Thirty years ago, shortly after news of the murder broke, a waitress from a Huntsville area restaurant told local police that she had spoken to the girl the day before the murder.

“Supposedly, (the girl) came into the restaurant, asking for directions to the Ellis Unit,” Burmester said, referring to the state prison near Huntsville. “She had a milkshake or something, and the waitress had a conversation with her, asked why she was going to the Ellis Unit. She was kind of young.

“She told the waitress she was going to see her boyfriend at Ellis,” Burmester said. “And, in the same conversation, it came up where she was from. She told the waitress she was from the Port Aransas area. And she told the waitress that she was 18, even though it was obvious she wasn’t.”

Burmester said the girl may have said she was from “the Port Aransas-Rockport area.”

Police have nothing other than the waitress’s statement to indicate where the murder victim may have been from, Burmester said.

At the time of the girl’s death, Huntsville area police checked to see if there were any reports out of the Port Aransas or Rockport areas of missing people whose descriptions fit that of the girl, Burmester said.

No such reports were found, but that doesn’t mean she wasn’t from around here, the retired detective said. The girl could have been a runaway or a “throwaway” child with parents or guardians who wouldn’t have reported it if she disappeared.
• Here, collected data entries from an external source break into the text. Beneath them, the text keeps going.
-- ==== Sys2Proof/Laws/State.lean ====
section
/-!
SUPPORT. What an update of the state leaves as it was, field by field and reading by reading, and what the updated part reads as.
-/
namespace Sys2Proof.Machine

/-! ### Fields and readings that an update leaves alone -/

@[simp] theorem State.modTower_pkg (s : State) (t : Nat) (f : Tower → Tower) : (s.modTower t f).pkg = s.pkg := rfl
@[simp] theorem State.modTower_ctxs (s : State) (t : Nat) (f : Tower → Tower) : (s.modTower t f).ctxs = s.ctxs := rfl
@[simp] theorem State.modTower_combs (s : State) (t : Nat) (f : Tower → Tower) : (s.modTower t f).combs = s.combs := rfl
@[simp] theorem State.modTower_cores (s : State) (t : Nat) (f : Tower → Tower) : (s.modTower t f).cores = s.cores := rfl
@[simp] theorem State.modTower_mem (s : State) (t : Nat) (f : Tower → Tower) : (s.modTower t f).mem = s.mem := rfl
@[simp] theorem State.modTower_poison (s : State) (t : Nat) (f : Tower → Tower) : (s.modTower t f).poison = s.poison := rfl
@[simp] theorem State.modTower_packed (s : State) (t : Nat) (f : Tower → Tower) : (s.modTower t f).packed = s.packed := rfl
@[simp] theorem State.modTower_lines (s : State) (t : Nat) (f : Tower → Tower) : (s.modTower t f).lines = s.lines := rfl
@[simp] theorem State.modTower_bases (s : State) (t : Nat) (f : Tower → Tower) : (s.modTower t f).bases = s.bases := rfl
@[simp] theorem State.modTower_pers (s : State) (t : Nat) (f : Tower → Tower) : (s.modTower t f).pers = s.pers := rfl
@[simp] theorem State.modTower_merges (s : State) (t : Nat) (f : Tower → Tower) : (s.modTower t f).merges = s.merges := rfl
@[simp] theorem State.modTower_agents (s : State) (t : Nat) (f : Tower → Tower) : (s.modTower t f).agents = s.agents := rfl
@[simp] theorem State.modTower_tlb (s : State) (t : Nat) (f : Tower → Tower) : (s.modTower t f).tlb = s.tlb := rfl
@[simp] theorem State.modTower_filter (s : State) (t : Nat) (f : Tower → Tower) : (s.modTower t f).filter = s.filter := rfl
@[simp] theorem State.modTower_lag (s : State) (t : Nat) (f : Tower → Tower) : (s.modTower t f).lag = s.lag := rfl
@[simp] theorem State.modTower_past (s : State) (t : Nat) (f : Tower → Tower) : (s.modTower t f).past = s.past := rfl
@[simp] theorem State.modTower_fields (s : State) (t : Nat) (f : Tower → Tower) : (s.modTower t f).fields = s.fields := rfl
@[simp] theorem State.modTower_seals (s : State) (t : Nat) (f : Tower → Tower) : (s.modTower t f).seals = s.seals := rfl
@[simp] theorem State.modTower_sealPast (s : State) (t : Nat) (f : Tower → Tower) : (s.modTower t f).sealPast = s.sealPast := rfl
@[simp] theorem State.modTower_launches (s : State) (t : Nat) (f : Tower → Tower) : (s.modTower t f).launches = s.launches := rfl
@[simp] theorem State.modTower_groups (s : State) (t : Nat) (f : Tower → Tower) : (s.modTower t f).groups = s.groups := rfl
@[simp] theorem State.modTower_images (s : State) (t : Nat) (f : Tower → Tower) : (s.modTower t f).images = s.images := rfl
@[simp] theorem State.modTower_tiles (s : State) (t : Nat) (f : Tower → Tower) : (s.modTower t f).tiles = s.tiles := rfl
@[simp] theorem State.modTower_tileWait (s : State) (t : Nat) (f : Tower → Tower) : (s.modTower t f).tileWait = s.tileWait := rfl
@[simp] theorem State.modTower_released (s : State) (t : Nat) (f : Tower → Tower) : (s.modTower t f).released = s.released := rfl
@[simp] theorem State.modTower_locks (s : State) (t : Nat) (f : Tower → Tower) : (s.modTower t f).locks = s.locks := rfl
@[simp] theorem State.modTower_lockWait (s : State) (t : Nat) (f : Tower → Tower) : (s.modTower t f).lockWait = s.lockWait := rfl
@[simp] theorem State.modTower_watches (s : State) (t : Nat) (f : Tower → Tower) : (s.modTower t f).watches = s.watches := rfl
@[simp] theorem State.modTower_binds (s : State) (t : Nat) (f : Tower → Tower) : (s.modTower t f).binds = s.binds := rfl
@[simp] theorem State.modTower_monitors (s : State) (t : Nat) (f : Tower → Tower) : (s.modTower t f).monitors = s.monitors := rfl
@[simp] theorem State.modTower_turns (s : State) (t : Nat) (f : Tower → Tower) : (s.modTower t f).turns = s.turns := rfl
@[simp] theorem State.modTower_agenda (s : State) (t : Nat) (f : Tower → Tower) : (s.modTower t f).agenda = s.agenda := rfl
@[simp] theorem State.modTower_tick (s : State) (t : Nat) (f : Tower → Tower) : (s.modTower t f).tick = s.tick := rfl
@[simp] theorem State.modTower_rounds (s : State) (t : Nat) (f : Tower → Tower) : (s.modTower t f).rounds = s.rounds := rfl
@[simp] theorem State.modTower_cur (s : State) (t : Nat) (f : Tower → Tower) : (s.modTower t f).cur = s.cur := rfl
@[simp] theorem State.modTower_seq (s : State) (t : Nat) (f : Tower → Tower) : (s.modTower t f).seq = s.seq := rfl
@[simp] theorem State.modTower_reply (s : State) (t : Nat) (f : Tower → Tower) : (s.modTower t f).reply = s.reply := rfl
@[simp] theorem State.modTower_byte (s : State) (t : Nat) (f : Tower → Tower) (x1 : Nat) : (s.modTower t f).byte x1 = s.byte x1 := rfl
@[simp] theorem State.modTower_bytes (s : State) (t : Nat) (f : Tower → Tower) (x1 x2 : Nat) : (s.modTower t f).bytes x1 x2 = s.bytes x1 x2 := rfl
@[simp] theorem State.modTower_num (s : State) (t : Nat) (f : Tower → Tower) (x1 x2 : Nat) : (s.modTower t f).num x1 x2 = s.num x1 x2 := rfl
@[simp] theorem State.modTower_desc (s : State) (t : Nat) (f : Tower → Tower) (x1 x2 x3 : Nat) : (s.modTower t f).desc x1 x2 x3 = s.desc x1 x2 x3 := rfl
@[simp] theorem State.modTower_ctxValid (s : State) (t : Nat) (f : Tower → Tower) (x1 : Nat) : (s.modTower t f).ctxValid x1 = s.ctxValid x1 := rfl
@[simp] theorem State.modTower_ctxSup (s : State) (t : Nat) (f : Tower → Tower) (x1 : Nat) : (s.modTower t f).ctxSup x1 = s.ctxSup x1 := rfl
@[simp] theorem State.modTower_ctxId (s : State) (t : Nat) (f : Tower → Tower) (x1 : Nat) : (s.modTower t f).ctxId x1 = s.ctxId x1 := rfl
@[simp] theorem State.modTower_ctxSlot (s : State) (t : Nat) (f : Tower → Tower) (x1 : Nat) : (s.modTower t f).ctxSlot x1 = s.ctxSlot x1 := rfl
@[simp] theorem State.modTower_core (s : State) (t : Nat) (f : Tower → Tower) (x1 : Nat) : (s.modTower t f).core x1 = s.core x1 := rfl
@[simp] theorem State.modTower_warp (s : State) (t : Nat) (f : Tower → Tower) (x1 x2 : Nat) : (s.modTower t f).warp x1 x2 = s.warp x1 x2 := rfl
@[simp] theorem State.modTower_comb (s : State) (t : Nat) (f : Tower → Tower) (x1 : Nat) : (s.modTower t f).comb x1 = s.comb x1 := rfl
@[simp] theorem State.modTower_ctx (s : State) (t : Nat) (f : Tower → Tower) (x1 : Nat) : (s.modTower t f).ctx x1 = s.ctx x1 := rfl
@[simp] theorem State.modTower_wgroup (s : State) (t : Nat) (f : Tower → Tower) (x1 : Nat) : (s.modTower t f).wgroup x1 = s.wgroup x1 := rfl
@[simp] theorem State.modTower_launch (s : State) (t : Nat) (f : Tower → Tower) (x1 : Nat) : (s.modTower t f).launch x1 = s.launch x1 := rfl
@[simp] theorem State.modTower_line (s : State) (t : Nat) (f : Tower → Tower) (x1 : Nat) : (s.modTower t f).line x1 = s.line x1 := rfl
@[simp] theorem State.modTower_monitor (s : State) (t : Nat) (f : Tower → Tower) (x1 : Nat) : (s.modTower t f).monitor x1 = s.monitor x1 := rfl

@[simp] theorem State.modCore_pkg (s : State) (c : Nat) (f : Core → Core) : (s.modCore c f).pkg = s.pkg := rfl
@[simp] theorem State.modCore_towers (s : State) (c : Nat) (f : Core → Core) : (s.modCore c f).towers = s.towers := rfl
@[simp] theorem State.modCore_ctxs (s : State) (c : Nat) (f : Core → Core) : (s.modCore c f).ctxs = s.ctxs := rfl
@[simp] theorem State.modCore_combs (s : State) (c : Nat) (f : Core → Core) : (s.modCore c f).combs = s.combs := rfl
@[simp] theorem State.modCore_mem (s : State) (c : Nat) (f : Core → Core) : (s.modCore c f).mem = s.mem := rfl
@[simp] theorem State.modCore_poison (s : State) (c : Nat) (f : Core → Core) : (s.modCore c f).poison = s.poison := rfl
@[simp] theorem State.modCore_packed (s : State) (c : Nat) (f : Core → Core) : (s.modCore c f).packed = s.packed := rfl
@[simp] theorem State.modCore_lines (s : State) (c : Nat) (f : Core → Core) : (s.modCore c f).lines = s.lines := rfl
@[simp] theorem State.modCore_bases (s : State) (c : Nat) (f : Core → Core) : (s.modCore c f).bases = s.bases := rfl
@[simp] theorem State.modCore_pers (s : State) (c : Nat) (f : Core → Core) : (s.modCore c f).pers = s.pers := rfl
@[simp] theorem State.modCore_merges (s : State) (c : Nat) (f : Core → Core) : (s.modCore c f).merges = s.merges := rfl
@[simp] theorem State.modCore_agents (s : State) (c : Nat) (f : Core → Core) : (s.modCore c f).agents = s.agents := rfl
@[simp] theorem State.modCore_tlb (s : State) (c : Nat) (f : Core → Core) : (s.modCore c f).tlb = s.tlb := rfl
@[simp] theorem State.modCore_filter (s : State) (c : Nat) (f : Core → Core) : (s.modCore c f).filter = s.filter := rfl
@[simp] theorem State.modCore_lag (s : State) (c : Nat) (f : Core → Core) : (s.modCore c f).lag = s.lag := rfl
@[simp] theorem State.modCore_past (s : State) (c : Nat) (f : Core → Core) : (s.modCore c f).past = s.past := rfl
@[simp] theorem State.modCore_fields (s : State) (c : Nat) (f : Core → Core) : (s.modCore c f).fields = s.fields := rfl
@[simp] theorem State.modCore_seals (s : State) (c : Nat) (f : Core → Core) : (s.modCore c f).seals = s.seals := rfl
@[simp] theorem State.modCore_sealPast (s : State) (c : Nat) (f : Core → Core) : (s.modCore c f).sealPast = s.sealPast := rfl
@[simp] theorem State.modCore_launches (s : State) (c : Nat) (f : Core → Core) : (s.modCore c f).launches = s.launches := rfl
@[simp] theorem State.modCore_groups (s : State) (c : Nat) (f : Core → Core) : (s.modCore c f).groups = s.groups := rfl
@[simp] theorem State.modCore_images (s : State) (c : Nat) (f : Core → Core) : (s.modCore c f).images = s.images := rfl
@[simp] theorem State.modCore_tiles (s : State) (c : Nat) (f : Core → Core) : (s.modCore c f).tiles = s.tiles := rfl
@[simp] theorem State.modCore_tileWait (s : State) (c : Nat) (f : Core → Core) : (s.modCore c f).tileWait = s.tileWait := rfl
@[simp] theorem State.modCore_released (s : State) (c : Nat) (f : Core → Core) : (s.modCore c f).released = s.released := rfl
@[simp] theorem State.modCore_locks (s : State) (c : Nat) (f : Core → Core) : (s.modCore c f).locks = s.locks := rfl
@[simp] theorem State.modCore_lockWait (s : State) (c : Nat) (f : Core → Core) : (s.modCore c f).lockWait = s.lockWait := rfl
@[simp] theorem State.modCore_watches (s : State) (c : Nat) (f : Core → Core) : (s.modCore c f).watches = s.watches := rfl
@[simp] theorem State.modCore_binds (s : State) (c : Nat) (f : Core → Core) : (s.modCore c f).binds = s.binds := rfl
@[simp] theorem State.modCore_monitors (s : State) (c : Nat) (f : Core → Core) : (s.modCore c f).monitors = s.monitors := rfl
@[simp] theorem State.modCore_turns (s : State) (c : Nat) (f : Core → Core) : (s.modCore c f).turns = s.turns := rfl
@[simp] theorem State.modCore_agenda (s : State) (c : Nat) (f : Core → Core) : (s.modCore c f).agenda = s.agenda := rfl
@[simp] theorem State.modCore_tick (s : State) (c : Nat) (f : Core → Core) : (s.modCore c f).tick = s.tick := rfl
@[simp] theorem State.modCore_rounds (s : State) (c : Nat) (f : Core → Core) : (s.modCore c f).rounds = s.rounds := rfl
@[simp] theorem State.modCore_cur (s : State) (c : Nat) (f : Core → Core) : (s.modCore c f).cur = s.cur := rfl
@[simp] theorem State.modCore_seq (s : State) (c : Nat) (f : Core → Core) : (s.modCore c f).seq = s.seq := rfl
@[simp] theorem State.modCore_reply (s : State) (c : Nat) (f : Core → Core) : (s.modCore c f).reply = s.reply := rfl
@[simp] theorem State.modCore_byte (s : State) (c : Nat) (f : Core → Core) (x1 : Nat) : (s.modCore c f).byte x1 = s.byte x1 := rfl
@[simp] theorem State.modCore_bytes (s : State) (c : Nat) (f : Core → Core) (x1 x2 : Nat) : (s.modCore c f).bytes x1 x2 = s.bytes x1 x2 := rfl
@[simp] theorem State.modCore_num (s : State) (c : Nat) (f : Core → Core) (x1 x2 : Nat) : (s.modCore c f).num x1 x2 = s.num x1 x2 := rfl
@[simp] theorem State.modCore_desc (s : State) (c : Nat) (f : Core → Core) (x1 x2 x3 : Nat) : (s.modCore c f).desc x1 x2 x3 = s.desc x1 x2 x3 := rfl
@[simp] theorem State.modCore_ctxValid (s : State) (c : Nat) (f : Core → Core) (x1 : Nat) : (s.modCore c f).ctxValid x1 = s.ctxValid x1 := rfl
@[simp] theorem State.modCore_ctxSup (s : State) (c : Nat) (f : Core → Core) (x1 : Nat) : (s.modCore c f).ctxSup x1 = s.ctxSup x1 := rfl
@[simp] theorem State.modCore_ctxId (s : State) (c : Nat) (f : Core → Core) (x1 : Nat) : (s.modCore c f).ctxId x1 = s.ctxId x1 := rfl
@[simp] theorem State.modCore_ctxSlot (s : State) (c : Nat) (f : Core → Core) (x1 : Nat) : (s.modCore c f).ctxSlot x1 = s.ctxSlot x1 := rfl
@[simp] theorem State.modCore_tower (s : State) (c : Nat) (f : Core → Core) (x1 : Nat) : (s.modCore c f).tower x1 = s.tower x1 := rfl
@[simp] theorem State.modCore_running (s : State) (c : Nat) (f : Core → Core) (x1 : Nat) : (s.modCore c f).running x1 = s.running x1 := rfl
@[simp] theorem State.modCore_coreNumber (s : State) (c : Nat) (f : Core → Core) (x1 : Nat) : (s.modCore c f).coreNumber x1 = s.coreNumber x1 := rfl
@[simp] theorem State.modCore_comb (s : State) (c : Nat) (f : Core → Core) (x1 : Nat) : (s.modCore c f).comb x1 = s.comb x1 := rfl
@[simp] theorem State.modCore_ctx (s : State) (c : Nat) (f : Core → Core) (x1 : Nat) : (s.modCore c f).ctx x1 = s.ctx x1 := rfl
@[simp] theorem State.modCore_wgroup (s : State) (c : Nat) (f : Core → Core) (x1 : Nat) : (s.modCore c f).wgroup x1 = s.wgroup x1 := rfl
@[simp] theorem State.modCore_launch (s : State) (c : Nat) (f : Core → Core) (x1 : Nat) : (s.modCore c f).launch x1 = s.launch x1 := rfl
@[simp] theorem State.modCore_line (s : State) (c : Nat) (f : Core → Core) (x1 : Nat) : (s.modCore c f).line x1 = s.line x1 := rfl
@[simp] theorem State.modCore_monitor (s : State) (c : Nat) (f : Core → Core) (x1 : Nat) : (s.modCore c f).monitor x1 = s.monitor x1 := rfl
“Over the years, we have found that a lot of the time, kids who run way never get reported as runaways or missing,” said Burmester, who spent 25 years as a homicide investigator with Houston P.D. “It’s not unusual for someone of that age or a little older to have problems at home. They leave. Parents know there were problems at home. Maybe she was sexually assaulted at home, and they don’t report (a disappearance), because it might come back to haunt them if they do.”
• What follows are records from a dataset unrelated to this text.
/-- Images of the warp alone and of its workgroup, which is then away. -/
def img (whole : Bool) : Image := ⟨8, 1, 5, whole, 96, 3, [(0, freshWarp 9 1 7 0 5 0 16 0x100000)], [], [], [], [], 0, 1, false, 0, 0⟩
def away (whole : Bool) : State :=
  { sched [] qfull {} with images := [img whole], groups := [{ grp5 with saved := whole }] }
theorem test_meets_WorkPlacement_restore : ∀ b ∈ [false, true], (away b).images.find? (fun y => y.id == 8) = some (img b) ∧
    canRestore (away b) (img b) 96 = true ∧ restoreTurn (away b) (img b) = true ∧ (away b).wgroup 5 = some { grp5 with saved := b } ∧
    findArea (away b) 96 0 = some 0 ∧ Slots (away b) 96 := by decide +kernel

/-- A warp whose lanes have ended, its workgroup, and a launch without work. -/
def spent : Warp := { freshWarp 9 1 7 3 5 0 16 0x100000 with ended := 0xFFFF }
theorem test_meets_WorkPlacement_end : (∀ s, s = stateOf spent → s.pkg.powered = true ∧ s.warp 96 0 = some spent ∧
      spent.ended = fullMask spent.width ∧ spent.m.queue = [] ∧ spent.trv = [] ∧ spent.fbs = []) ∧
    (∀ n ∈ [1, 2], ∀ s, s = ({ stateOf spent with groups := [{ grp5 with nw := n }] } : State) → s.wgroup spent.wg = some { grp5 with nw := n }) ∧
    (∀ s, s = ({ s0 with groups := [{ grp5 with ended := 1 }] } : State) → s.wgroup 5 = some { grp5 with ended := 1 } ∧ (∀ c ∈ s.combs, c.chain = [])) ∧
    ∀ s, s = sched [{ lnch with next := 2 }] qfull {} → s.launch 3 = some { lnch with next := 2 } ∧ s.groups = [] ∧ (s.ctx 1).tasks = [] ∧
      (s.ctx 1).batches = [] ∧ s.watches = [] ∧ s.binds = [] := by
  refine ⟨?_, fun n _ s hs => by subst hs; rfl, ?_, ?_⟩ <;> intro s hs <;> subst hs
  · exact ⟨rfl, rfl, by decide, rfl, rfl, rfl⟩
  · exact ⟨by decide, by decide⟩
  · exact ⟨by decide, rfl, rfl, rfl, rfl, rfl⟩

/-! ### Hypotheses that are met: engines, memory steps, the package -/

/-- A copy of 32 bytes from virtual address 0 to offset 0x200 of the scratchpad or of memory, with a barrier at 64. -/
def cmd (dsp : Nat) (cancel : Bool) (r : Option EngRun) : EngCmd :=
  ⟨5, 96, 0, 0, 1, 0, ⟨0, 0x80, 0, false, true, true⟩, {}, [BitVec.ofNat 64 (0x100 + 2048 * dsp), 64, 0, 0x200, 32, 0, 0, 0], 0, none, none, cancel, r⟩
/-- It is the head of its comb's chain, and its words stand in the ring. -/
def seng (c : EngCmd) : State :=
  { mst (wm [] []) [(0x2040001, if c.dsp = 1 then 9 else 1), (0x2040008, 64), (0x2040019, 2), (0x2040020, 32)] with
    combs := List.replicate 12 {} ++ [{ ecbase := 0x2040000, chain := [c] }] }
theorem head_of (dsp : Nat) (r : Option EngRun) : Head (seng (cmd dsp false r)) 12 (cmd dsp false r) [] :=
  ⟨rfl, by simp [seng], by simp [seng, State.comb], rfl⟩
/-- A run that has read its row, one that has not, one that is done, and one that failed. -/
def rw0 : EngRun := { buf := List.replicate 32 7, writing := true }
/-- Two rows of 8 bytes side by side in one granule, and the run at the second, with the first put aside. -/
def cmdRows (r : EngRun) : EngCmd :=
  { cmd 1 false (some r) with words := [BitVec.ofNat 64 (0x110 + 2048), 64, 0, 0x200, 0x200000008, 0x800000008, 0, 0] }
def rwp : EngRun := { buf := List.replicate 8 7, writing := true, row := 1, pend := [(0x20, ((List.range 8).map fun i => (0x200 + i, 7), 8))] }
theorem test_meets_EngineSteps : (∀ s, s = seng (cmd 1 false none) →
      (List.range 8).map (fun i => BitVec.ofNat 64 (s.num ((s.comb 12).ecbase.toNat + 64 * 0 + 8 * i) 8)) = (cmd 1 false none).words) ∧
    ((cmd 1 false none).bad = false ∧ (cmd 3 false none).bad = true ∧ (cmd 1 false none).forkErr = none ∧ (cmd 1 false none).cv = false) ∧
    (∀ c, c = cmd 1 false (some rw0) → c.dsp = 1 ∧ (rowData c rw0).length = c.rowBytes ∧ rw0.pos < c.rowBytes ∧
      segCheck c.g1 0x200 16 true = none ∧ wrapInt 64 ((c.dstRow 0 0 : Int) + 0) = 0x200 ∧ Alone c rw0) ∧
    (∀ r, r = { rwp with row := 0 } ∨ r = rwp → ∀ c, c = cmdRows r → c.dsp = 1 ∧ (rowData c r).length = c.rowBytes ∧ r.pos < c.rowBytes ∧
      c.laterMeets r.plane r.row (pieceGranule c r) = decide (r.row = 0) ∧
      ∀ y ∈ runsOf (addBytes (spGet ([], 0) rwp.pend 0x20) 0x208 (List.replicate 8 7)).1,
        segCheck c.g1 y.1 y.2.length true = none ∧ c.g1.base.toNat + y.1 + y.2.length ≤ 2 ^ 23) ∧
    (∀ c, c = cmd 0 false (some rw0) → c.dsp = 0 ∧ Alone c rw0 ∧ (rowData c rw0).length = c.rowBytes ∧
      (devResolve (seng c) (c.ctx 310) .wr 0x200 16).2 = .ok [⟨.phys, 0x2020200, 16, some false, 0, 0x200, 0⟩]) ∧
    (∀ c, c = cmd 1 false (some {}) → c.cv = false ∧ c.kind = 0 ∧ c.ssp = 0 ∧ (0 : Nat) < c.n0 ∧
      (devResolve (seng c) (c.ctx 330) .rd 0 16).2 = .ok [⟨.phys, 0x2020000, 16, some false, 0, 0, 0⟩]) ∧
    (cmd 1 false none).bv = true ∧ (cmd 1 false none).bar = 64 ∧ segCheck (cmd 1 false none).g1 64 32 true = none ∧
    ((seng (cmd 1 true none)).comb 12).chain = [cmd 1 true none] := by
  refine ⟨?_, ?_, ?_, ?r, ?_, ?_, ?_, ?_, ?_, rfl⟩
  · intro s hs
    subst hs
    decide +kernel
  · decide
  case r =>
    intro r hr c hc
    subst hc
    rcases hr with h | h <;> subst h <;> decide +kernel
  all_goals first
    | (intro c hc; subst hc; decide +kernel)
    | decide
Police tried without success to figure out which inmate at the Ellis Unit could have been the girl’s boyfriend.

“There was only one that could have possibly been her boyfriend, if you considered their ages, but we checked him out, and he didn’t work out at all,” Burmester said.

The girl last was seen late in the day on Oct. 30, standing, possibly hitchhiking, on the side of a road just northeast of Huntsville, the detective said. The road led to the Ellis Unit.
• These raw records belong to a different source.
-- ==== Sys2Proof/Machine/Crc.lean ====
section
/-!
DEFINITION. The cyclic redundancy checks the spec names: CRC-32 of IEEE 802.3 (R234, R244), the CRC-16 of R207 and the CRC-64 of
ECMA-182 as R412 parametrises it.
-/

namespace Sys2Proof.Machine

/-- One bit of the reflected CRC-32. -/
def crc32Bit (c : BitVec 32) : BitVec 32 :=
  if c.getLsbD 0 then (c >>> 1) ^^^ 0xEDB88320#32 else c >>> 1

/-- CRC-32 of IEEE 802.3 over a byte string. -/
def crc32 (l : List Byte) : BitVec 32 :=
  ~~~ (l.foldl (fun c b => (List.range 8).foldl (fun x _ => crc32Bit x) (c ^^^ b.setWidth 32)) (0xFFFFFFFF#32))

/-- One bit of the CRC-16, not reflected. -/
def crc16Bit (c : BitVec 16) : BitVec 16 := if c.getLsbD 15 then (c <<< 1) ^^^ 0x1021#16 else c <<< 1

/-- CRC-16 with polynomial 0x1021, initial value 0xFFFF, no reflection and no final XOR (R207). -/
def crc16 (l : List Byte) : BitVec 16 :=
  l.foldl (fun c b => (List.range 8).foldl (fun x _ => crc16Bit x) (c ^^^ BitVec.shiftLeft (b.setWidth 16) 8)) 0xFFFF#16

/-- One bit of the CRC-64, not reflected. -/
def crc64Bit (c : BitVec 64) : BitVec 64 :=
  if c.getLsbD 63 then (c <<< 1) ^^^ 0x42F0E1EBA9EA3693#64 else c <<< 1

/-- CRC-64 with the ECMA-182 polynomial, initial value 0, no reflection and no final XOR (R412). -/
def crc64 (l : List Byte) : BitVec 64 :=
  l.foldl (fun c b => (List.range 8).foldl (fun x _ => crc64Bit x) (c ^^^ BitVec.shiftLeft (b.setWidth 64) 56)) 0#64

end Sys2Proof.Machine
end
“An old station wagon stopped,” Burmester said. “According to (the) witness, there were three males in the station wagon. And that was the last time she was seen.”

The witness didn’t actually see the girl get into the station wagon, but he assumed that she did, Burmester said.

The girl’s body was found the next day in a weedy area off the northbound lanes of Interstate Hwy. 45, about three miles, as a crow flies, west from where she was seen with the station wagon.

After the body was examined, police deduced that the victim was a white girl between 14 and 17 years old. That means she would have been born between 1963 and 1966.

She was 5 feet to 5 feet 4 inches tall and weighed between 100 and 110 pounds. Both of her ears were pierced.

Before the murder, the girl was seen wearing blue jeans, a yellow pullover shirt, a large, off-white knit sweater with big pockets and red leather sandals. She had a brown purse with a shoulder strap.

(Anyone with information about the girl should contact Burmester at (713) 703-9495 or Lt. Charlie Perkins of the Walker County Sheriff’s Office at (936) 435-2400.)

2 responses to “Cold case”

  1. Carla Frost says:

    So if she was with the men in the station wagon, and they are the ones who killed her, and her body being found about three miles away, they probably parked on a back road or field…I don’t know what’s there. I wonder if they searched in the areas from where she was seen and the three miles around where she was found. Did the look in dumpsters? I had though a truck driver killed her, but this article raises a different scenario.